EXERCISE PROMPT:
Restate word for word the lines of the data below, from the first through the one that has "x).dies = s.dies := rfl".

Start of Block

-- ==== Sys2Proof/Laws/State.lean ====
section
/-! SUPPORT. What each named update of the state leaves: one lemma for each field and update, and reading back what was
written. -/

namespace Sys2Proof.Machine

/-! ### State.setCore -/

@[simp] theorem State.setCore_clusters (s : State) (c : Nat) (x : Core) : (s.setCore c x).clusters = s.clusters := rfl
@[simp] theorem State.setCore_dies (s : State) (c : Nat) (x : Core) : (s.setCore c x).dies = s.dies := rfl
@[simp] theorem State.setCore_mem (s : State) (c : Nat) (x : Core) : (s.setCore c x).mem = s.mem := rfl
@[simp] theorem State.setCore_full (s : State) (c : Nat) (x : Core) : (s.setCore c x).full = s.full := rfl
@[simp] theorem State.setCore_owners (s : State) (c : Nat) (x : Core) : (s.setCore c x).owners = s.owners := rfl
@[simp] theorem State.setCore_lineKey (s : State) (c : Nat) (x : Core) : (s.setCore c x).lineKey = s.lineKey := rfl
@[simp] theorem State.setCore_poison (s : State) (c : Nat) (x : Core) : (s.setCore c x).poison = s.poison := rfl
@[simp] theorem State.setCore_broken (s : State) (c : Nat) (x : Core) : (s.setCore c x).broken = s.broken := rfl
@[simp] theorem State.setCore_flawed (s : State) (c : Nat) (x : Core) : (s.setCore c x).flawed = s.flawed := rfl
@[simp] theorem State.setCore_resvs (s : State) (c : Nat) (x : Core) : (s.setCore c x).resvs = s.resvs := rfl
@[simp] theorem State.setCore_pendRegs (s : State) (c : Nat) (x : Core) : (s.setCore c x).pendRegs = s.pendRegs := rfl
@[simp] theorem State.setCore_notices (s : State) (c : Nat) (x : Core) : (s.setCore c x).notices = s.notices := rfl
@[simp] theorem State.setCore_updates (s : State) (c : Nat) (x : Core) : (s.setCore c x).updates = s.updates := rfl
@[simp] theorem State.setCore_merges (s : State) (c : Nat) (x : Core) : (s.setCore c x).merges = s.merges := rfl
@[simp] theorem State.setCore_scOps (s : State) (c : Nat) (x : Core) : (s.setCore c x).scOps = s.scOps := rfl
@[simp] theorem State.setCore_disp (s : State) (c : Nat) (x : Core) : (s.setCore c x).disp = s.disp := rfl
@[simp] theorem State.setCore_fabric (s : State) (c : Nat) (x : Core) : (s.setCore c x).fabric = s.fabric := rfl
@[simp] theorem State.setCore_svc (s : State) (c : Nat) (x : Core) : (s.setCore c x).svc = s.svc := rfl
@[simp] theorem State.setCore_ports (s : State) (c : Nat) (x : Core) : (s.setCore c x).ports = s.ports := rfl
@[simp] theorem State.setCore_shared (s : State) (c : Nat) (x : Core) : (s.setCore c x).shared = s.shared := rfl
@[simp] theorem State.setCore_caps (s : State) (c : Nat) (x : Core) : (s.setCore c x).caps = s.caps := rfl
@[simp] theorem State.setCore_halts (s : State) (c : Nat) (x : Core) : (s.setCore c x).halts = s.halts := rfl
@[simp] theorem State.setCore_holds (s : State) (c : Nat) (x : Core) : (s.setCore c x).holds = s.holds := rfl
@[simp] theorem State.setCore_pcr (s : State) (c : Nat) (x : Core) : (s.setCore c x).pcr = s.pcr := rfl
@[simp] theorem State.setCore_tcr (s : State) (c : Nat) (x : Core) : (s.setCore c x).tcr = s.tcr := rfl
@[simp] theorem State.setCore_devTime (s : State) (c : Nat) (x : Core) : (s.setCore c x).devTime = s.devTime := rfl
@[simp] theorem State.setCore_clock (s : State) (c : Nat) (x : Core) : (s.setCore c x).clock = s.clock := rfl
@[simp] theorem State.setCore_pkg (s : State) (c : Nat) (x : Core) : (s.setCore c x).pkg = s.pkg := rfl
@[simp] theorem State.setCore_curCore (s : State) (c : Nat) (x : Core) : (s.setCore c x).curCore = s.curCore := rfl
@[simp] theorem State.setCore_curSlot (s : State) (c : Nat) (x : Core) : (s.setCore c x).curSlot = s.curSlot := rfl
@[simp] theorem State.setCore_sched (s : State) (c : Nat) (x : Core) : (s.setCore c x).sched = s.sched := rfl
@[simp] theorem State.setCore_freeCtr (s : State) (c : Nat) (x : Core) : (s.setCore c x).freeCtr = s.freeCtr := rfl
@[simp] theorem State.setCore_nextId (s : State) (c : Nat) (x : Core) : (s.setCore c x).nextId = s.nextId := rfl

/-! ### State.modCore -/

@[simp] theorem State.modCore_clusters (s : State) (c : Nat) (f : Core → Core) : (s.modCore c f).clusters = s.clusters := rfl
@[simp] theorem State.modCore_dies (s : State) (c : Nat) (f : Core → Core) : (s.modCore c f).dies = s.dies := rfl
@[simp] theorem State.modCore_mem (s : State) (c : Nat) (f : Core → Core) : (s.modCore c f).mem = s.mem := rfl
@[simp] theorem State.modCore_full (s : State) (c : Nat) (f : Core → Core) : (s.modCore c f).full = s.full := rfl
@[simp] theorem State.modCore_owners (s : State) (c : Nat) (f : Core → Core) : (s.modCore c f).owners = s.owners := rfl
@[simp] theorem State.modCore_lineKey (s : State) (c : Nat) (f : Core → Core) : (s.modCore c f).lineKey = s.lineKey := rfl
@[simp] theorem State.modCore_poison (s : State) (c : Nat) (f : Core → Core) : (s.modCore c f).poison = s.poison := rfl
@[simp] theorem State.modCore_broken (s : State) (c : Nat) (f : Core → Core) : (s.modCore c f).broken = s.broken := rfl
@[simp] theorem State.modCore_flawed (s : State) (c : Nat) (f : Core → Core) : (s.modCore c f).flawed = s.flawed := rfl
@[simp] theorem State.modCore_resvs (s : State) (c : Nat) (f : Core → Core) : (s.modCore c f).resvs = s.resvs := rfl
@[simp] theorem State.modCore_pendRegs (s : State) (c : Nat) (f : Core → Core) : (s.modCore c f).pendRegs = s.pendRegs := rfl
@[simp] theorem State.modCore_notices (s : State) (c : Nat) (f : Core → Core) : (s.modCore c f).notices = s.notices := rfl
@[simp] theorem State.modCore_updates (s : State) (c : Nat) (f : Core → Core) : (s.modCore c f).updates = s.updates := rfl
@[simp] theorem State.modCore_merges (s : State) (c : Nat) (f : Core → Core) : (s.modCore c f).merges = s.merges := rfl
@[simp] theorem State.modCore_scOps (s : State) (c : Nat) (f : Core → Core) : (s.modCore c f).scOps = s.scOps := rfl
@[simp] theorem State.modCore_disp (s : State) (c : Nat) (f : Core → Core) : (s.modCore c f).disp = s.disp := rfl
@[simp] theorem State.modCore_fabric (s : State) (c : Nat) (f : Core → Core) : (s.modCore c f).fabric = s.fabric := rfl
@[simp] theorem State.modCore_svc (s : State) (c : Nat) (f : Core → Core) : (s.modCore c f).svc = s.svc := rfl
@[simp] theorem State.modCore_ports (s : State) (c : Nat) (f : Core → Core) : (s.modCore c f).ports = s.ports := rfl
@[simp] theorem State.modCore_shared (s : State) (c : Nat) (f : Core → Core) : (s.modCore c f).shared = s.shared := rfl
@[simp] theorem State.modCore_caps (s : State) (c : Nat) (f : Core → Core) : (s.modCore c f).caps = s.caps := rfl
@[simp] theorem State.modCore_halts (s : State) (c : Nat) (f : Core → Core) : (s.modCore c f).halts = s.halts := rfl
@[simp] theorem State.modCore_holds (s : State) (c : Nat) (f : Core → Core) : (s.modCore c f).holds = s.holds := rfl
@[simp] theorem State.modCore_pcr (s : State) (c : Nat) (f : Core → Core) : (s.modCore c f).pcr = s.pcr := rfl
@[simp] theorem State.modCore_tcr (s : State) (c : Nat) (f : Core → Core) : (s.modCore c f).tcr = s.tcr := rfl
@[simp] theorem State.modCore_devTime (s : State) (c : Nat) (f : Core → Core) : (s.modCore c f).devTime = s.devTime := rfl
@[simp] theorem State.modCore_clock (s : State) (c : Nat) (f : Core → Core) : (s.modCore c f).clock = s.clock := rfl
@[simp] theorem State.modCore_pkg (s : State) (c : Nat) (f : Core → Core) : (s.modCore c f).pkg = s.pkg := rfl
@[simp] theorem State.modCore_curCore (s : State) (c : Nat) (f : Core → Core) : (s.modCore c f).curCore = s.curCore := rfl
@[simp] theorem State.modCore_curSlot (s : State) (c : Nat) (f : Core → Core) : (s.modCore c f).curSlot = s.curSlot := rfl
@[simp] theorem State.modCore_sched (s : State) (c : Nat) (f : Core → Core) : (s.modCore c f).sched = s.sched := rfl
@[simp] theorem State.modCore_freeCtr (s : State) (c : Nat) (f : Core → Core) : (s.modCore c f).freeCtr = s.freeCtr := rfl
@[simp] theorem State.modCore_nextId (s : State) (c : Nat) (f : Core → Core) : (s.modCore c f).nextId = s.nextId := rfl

End of Block

EXERCISE OUTPUT:
-- ==== Sys2Proof/Laws/State.lean ====
section
/-! SUPPORT. What each named update of the state leaves: one lemma for each field and update, and reading back what was
written. -/

namespace Sys2Proof.Machine

/-! ### State.setCore -/

@[simp] theorem State.setCore_clusters (s : State) (c : Nat) (x : Core) : (s.setCore c x).clusters = s.clusters := rfl
@[simp] theorem State.setCore_dies (s : State) (c : Nat) (x : Core) : (s.setCore c x).dies = s.dies := rfl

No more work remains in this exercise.